Collected data:

----------

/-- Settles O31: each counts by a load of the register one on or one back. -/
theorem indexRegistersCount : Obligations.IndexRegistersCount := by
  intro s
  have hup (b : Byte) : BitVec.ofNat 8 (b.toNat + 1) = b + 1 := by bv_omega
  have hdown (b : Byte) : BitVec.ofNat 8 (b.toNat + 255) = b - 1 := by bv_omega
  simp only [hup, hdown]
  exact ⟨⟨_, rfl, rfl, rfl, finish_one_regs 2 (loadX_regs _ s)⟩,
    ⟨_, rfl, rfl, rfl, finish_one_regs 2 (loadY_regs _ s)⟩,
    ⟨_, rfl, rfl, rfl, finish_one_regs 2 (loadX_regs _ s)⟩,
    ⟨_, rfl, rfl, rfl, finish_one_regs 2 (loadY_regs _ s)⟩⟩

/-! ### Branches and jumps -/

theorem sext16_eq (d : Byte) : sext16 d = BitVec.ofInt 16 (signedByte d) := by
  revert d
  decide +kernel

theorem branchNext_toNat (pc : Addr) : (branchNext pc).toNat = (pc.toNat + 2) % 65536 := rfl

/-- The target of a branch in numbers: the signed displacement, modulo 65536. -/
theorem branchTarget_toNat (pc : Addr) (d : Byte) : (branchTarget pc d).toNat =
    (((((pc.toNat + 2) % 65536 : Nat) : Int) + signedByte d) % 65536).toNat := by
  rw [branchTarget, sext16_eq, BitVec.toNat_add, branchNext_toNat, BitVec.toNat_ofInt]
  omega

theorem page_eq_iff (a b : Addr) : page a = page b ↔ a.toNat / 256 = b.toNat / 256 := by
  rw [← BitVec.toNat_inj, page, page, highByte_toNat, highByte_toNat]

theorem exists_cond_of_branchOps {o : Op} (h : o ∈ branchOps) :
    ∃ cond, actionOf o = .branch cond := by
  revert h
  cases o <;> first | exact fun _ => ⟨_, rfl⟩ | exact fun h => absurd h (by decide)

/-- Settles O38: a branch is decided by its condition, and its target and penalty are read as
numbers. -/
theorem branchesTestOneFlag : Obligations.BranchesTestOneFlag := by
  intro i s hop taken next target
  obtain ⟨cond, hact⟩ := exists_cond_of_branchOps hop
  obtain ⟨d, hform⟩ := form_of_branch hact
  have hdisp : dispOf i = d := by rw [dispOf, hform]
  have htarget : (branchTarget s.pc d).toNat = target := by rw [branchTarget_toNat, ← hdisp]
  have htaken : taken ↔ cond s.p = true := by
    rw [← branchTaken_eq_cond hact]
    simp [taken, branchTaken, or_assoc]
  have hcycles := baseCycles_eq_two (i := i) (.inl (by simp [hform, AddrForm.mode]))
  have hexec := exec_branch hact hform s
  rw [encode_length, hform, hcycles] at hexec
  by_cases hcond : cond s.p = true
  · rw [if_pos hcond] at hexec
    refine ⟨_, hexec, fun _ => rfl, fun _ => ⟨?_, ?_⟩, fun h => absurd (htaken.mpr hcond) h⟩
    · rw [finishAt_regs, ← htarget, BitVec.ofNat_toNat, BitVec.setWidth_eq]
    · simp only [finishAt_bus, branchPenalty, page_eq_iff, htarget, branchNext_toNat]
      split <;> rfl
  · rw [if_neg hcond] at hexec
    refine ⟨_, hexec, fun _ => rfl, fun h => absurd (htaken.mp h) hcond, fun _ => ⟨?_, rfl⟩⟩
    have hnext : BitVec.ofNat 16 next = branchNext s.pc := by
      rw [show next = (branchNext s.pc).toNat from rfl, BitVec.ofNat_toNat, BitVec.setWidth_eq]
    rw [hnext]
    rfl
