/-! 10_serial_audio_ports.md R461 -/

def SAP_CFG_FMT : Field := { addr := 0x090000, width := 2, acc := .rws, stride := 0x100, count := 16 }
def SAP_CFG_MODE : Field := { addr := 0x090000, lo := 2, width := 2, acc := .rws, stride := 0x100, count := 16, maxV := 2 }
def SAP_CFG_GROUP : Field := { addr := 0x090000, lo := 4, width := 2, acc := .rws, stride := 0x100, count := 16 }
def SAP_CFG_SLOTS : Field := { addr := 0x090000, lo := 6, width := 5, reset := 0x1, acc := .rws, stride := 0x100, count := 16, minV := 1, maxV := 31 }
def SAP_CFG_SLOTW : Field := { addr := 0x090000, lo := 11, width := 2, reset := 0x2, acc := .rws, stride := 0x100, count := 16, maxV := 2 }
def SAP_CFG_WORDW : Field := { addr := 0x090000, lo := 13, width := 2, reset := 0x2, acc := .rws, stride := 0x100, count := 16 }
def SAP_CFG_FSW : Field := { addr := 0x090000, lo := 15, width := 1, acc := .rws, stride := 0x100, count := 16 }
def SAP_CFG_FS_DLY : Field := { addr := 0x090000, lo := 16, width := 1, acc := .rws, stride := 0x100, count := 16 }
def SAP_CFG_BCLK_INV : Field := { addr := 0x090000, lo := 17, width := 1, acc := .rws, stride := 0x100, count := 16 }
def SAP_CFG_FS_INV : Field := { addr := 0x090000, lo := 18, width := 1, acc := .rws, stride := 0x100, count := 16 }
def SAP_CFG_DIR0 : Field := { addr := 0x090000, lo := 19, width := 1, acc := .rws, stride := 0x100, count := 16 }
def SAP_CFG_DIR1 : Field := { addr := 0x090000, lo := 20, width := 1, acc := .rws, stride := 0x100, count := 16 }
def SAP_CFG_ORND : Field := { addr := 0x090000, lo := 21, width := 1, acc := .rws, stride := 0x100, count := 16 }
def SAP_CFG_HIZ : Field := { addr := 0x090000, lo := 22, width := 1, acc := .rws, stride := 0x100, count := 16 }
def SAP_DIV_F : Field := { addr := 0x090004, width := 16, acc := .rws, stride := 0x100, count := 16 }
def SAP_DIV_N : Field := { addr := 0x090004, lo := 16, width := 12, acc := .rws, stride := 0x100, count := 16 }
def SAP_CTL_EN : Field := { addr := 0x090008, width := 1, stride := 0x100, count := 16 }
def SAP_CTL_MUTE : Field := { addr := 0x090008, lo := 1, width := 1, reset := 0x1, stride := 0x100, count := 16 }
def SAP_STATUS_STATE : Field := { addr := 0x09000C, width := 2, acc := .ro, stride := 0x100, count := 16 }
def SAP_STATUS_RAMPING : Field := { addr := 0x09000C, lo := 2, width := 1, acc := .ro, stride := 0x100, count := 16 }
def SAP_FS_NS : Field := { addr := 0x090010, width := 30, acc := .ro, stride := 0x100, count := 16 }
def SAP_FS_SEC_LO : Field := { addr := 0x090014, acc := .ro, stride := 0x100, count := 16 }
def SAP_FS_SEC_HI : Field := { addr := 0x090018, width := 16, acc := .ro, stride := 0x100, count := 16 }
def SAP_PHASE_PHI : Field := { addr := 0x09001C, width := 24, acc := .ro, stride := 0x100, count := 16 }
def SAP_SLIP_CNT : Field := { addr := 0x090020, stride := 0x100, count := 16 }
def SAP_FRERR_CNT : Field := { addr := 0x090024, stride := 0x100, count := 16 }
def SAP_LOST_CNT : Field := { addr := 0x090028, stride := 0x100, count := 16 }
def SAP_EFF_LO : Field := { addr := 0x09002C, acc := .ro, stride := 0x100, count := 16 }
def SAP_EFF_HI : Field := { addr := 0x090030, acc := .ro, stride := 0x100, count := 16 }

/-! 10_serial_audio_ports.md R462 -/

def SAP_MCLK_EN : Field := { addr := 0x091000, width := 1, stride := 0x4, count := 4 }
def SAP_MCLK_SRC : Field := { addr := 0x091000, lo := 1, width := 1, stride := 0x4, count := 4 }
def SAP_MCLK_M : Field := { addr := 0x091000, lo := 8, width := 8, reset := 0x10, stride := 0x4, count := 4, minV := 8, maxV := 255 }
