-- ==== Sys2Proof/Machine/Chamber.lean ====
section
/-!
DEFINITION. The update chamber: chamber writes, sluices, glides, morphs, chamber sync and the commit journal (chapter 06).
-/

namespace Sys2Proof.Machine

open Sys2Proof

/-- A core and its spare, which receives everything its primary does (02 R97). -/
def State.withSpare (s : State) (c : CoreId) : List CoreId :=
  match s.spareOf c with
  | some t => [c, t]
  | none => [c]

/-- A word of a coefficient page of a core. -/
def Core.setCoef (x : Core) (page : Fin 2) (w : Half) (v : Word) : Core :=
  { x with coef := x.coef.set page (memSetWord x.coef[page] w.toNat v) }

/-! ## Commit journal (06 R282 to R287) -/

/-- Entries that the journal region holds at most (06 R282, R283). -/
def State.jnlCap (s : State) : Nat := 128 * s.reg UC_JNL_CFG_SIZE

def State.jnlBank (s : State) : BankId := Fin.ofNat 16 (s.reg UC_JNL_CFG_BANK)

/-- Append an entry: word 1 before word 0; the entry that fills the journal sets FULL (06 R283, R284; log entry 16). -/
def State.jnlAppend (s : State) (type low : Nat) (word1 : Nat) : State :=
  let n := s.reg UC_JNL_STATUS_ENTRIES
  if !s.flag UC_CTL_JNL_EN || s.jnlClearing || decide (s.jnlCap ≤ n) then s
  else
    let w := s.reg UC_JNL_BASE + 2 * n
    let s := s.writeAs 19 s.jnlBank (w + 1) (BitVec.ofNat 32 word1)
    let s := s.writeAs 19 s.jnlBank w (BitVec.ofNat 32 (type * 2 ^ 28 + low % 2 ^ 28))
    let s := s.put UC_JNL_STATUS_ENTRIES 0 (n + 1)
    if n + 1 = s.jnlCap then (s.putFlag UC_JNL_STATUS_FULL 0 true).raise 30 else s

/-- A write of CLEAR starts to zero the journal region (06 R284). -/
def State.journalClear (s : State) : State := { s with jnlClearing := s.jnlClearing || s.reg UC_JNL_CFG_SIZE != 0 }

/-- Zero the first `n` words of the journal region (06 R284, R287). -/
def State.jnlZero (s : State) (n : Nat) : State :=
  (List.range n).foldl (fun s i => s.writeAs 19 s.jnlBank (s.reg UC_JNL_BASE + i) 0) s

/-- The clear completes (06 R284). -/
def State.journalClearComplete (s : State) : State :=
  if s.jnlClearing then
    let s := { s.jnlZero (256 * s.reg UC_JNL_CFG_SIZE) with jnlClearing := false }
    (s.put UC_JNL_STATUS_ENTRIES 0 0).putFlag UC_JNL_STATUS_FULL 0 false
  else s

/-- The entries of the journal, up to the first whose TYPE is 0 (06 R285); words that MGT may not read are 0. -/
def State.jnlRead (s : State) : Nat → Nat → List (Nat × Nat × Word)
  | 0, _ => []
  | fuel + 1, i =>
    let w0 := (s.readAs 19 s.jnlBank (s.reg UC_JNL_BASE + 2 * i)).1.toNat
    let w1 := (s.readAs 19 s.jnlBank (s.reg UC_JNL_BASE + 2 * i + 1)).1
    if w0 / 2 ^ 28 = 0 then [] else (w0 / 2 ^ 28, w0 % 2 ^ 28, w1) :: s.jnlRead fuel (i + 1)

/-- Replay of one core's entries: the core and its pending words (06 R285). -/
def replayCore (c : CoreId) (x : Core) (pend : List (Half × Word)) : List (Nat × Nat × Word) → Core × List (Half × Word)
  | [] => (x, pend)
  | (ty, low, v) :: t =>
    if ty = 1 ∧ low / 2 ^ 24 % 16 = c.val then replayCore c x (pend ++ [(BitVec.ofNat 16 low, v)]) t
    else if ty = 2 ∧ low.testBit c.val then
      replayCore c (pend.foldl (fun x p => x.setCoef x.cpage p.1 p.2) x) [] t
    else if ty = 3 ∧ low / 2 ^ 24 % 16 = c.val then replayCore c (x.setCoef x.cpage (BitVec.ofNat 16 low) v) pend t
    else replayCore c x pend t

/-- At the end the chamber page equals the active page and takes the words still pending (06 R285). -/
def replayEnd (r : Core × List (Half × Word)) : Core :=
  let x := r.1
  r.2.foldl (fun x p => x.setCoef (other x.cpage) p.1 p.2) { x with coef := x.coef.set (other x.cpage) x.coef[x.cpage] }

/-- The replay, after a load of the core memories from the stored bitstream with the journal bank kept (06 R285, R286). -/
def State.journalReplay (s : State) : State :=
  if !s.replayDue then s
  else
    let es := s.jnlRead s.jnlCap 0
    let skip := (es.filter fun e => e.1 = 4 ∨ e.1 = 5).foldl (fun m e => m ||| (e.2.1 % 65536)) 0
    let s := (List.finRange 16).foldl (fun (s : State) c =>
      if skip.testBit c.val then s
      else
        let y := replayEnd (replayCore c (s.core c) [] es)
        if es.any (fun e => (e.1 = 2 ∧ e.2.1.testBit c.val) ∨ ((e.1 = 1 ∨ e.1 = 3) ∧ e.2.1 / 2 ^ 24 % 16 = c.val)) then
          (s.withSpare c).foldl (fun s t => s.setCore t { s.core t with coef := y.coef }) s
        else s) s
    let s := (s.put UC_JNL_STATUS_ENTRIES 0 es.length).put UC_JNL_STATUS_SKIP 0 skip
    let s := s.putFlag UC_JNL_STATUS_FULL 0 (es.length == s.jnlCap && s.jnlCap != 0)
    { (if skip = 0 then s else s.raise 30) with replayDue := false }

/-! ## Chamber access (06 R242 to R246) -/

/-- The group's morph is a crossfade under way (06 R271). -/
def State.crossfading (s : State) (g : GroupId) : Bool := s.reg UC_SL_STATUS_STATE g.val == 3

----------

## What is needed
Go through the entries above and copy out every line that includes the word "first".

## Response area
  cases o <;> first | exact fun _ => ⟨_, rfl⟩ | exact fun h => absurd h (by decide)
/-- Zero the first `n` words of the journal region (06 R284, R287). -/
/-- The entries of the journal, up to the first whose TYPE is 0 (06 R285); words that MGT may not read are 0. -/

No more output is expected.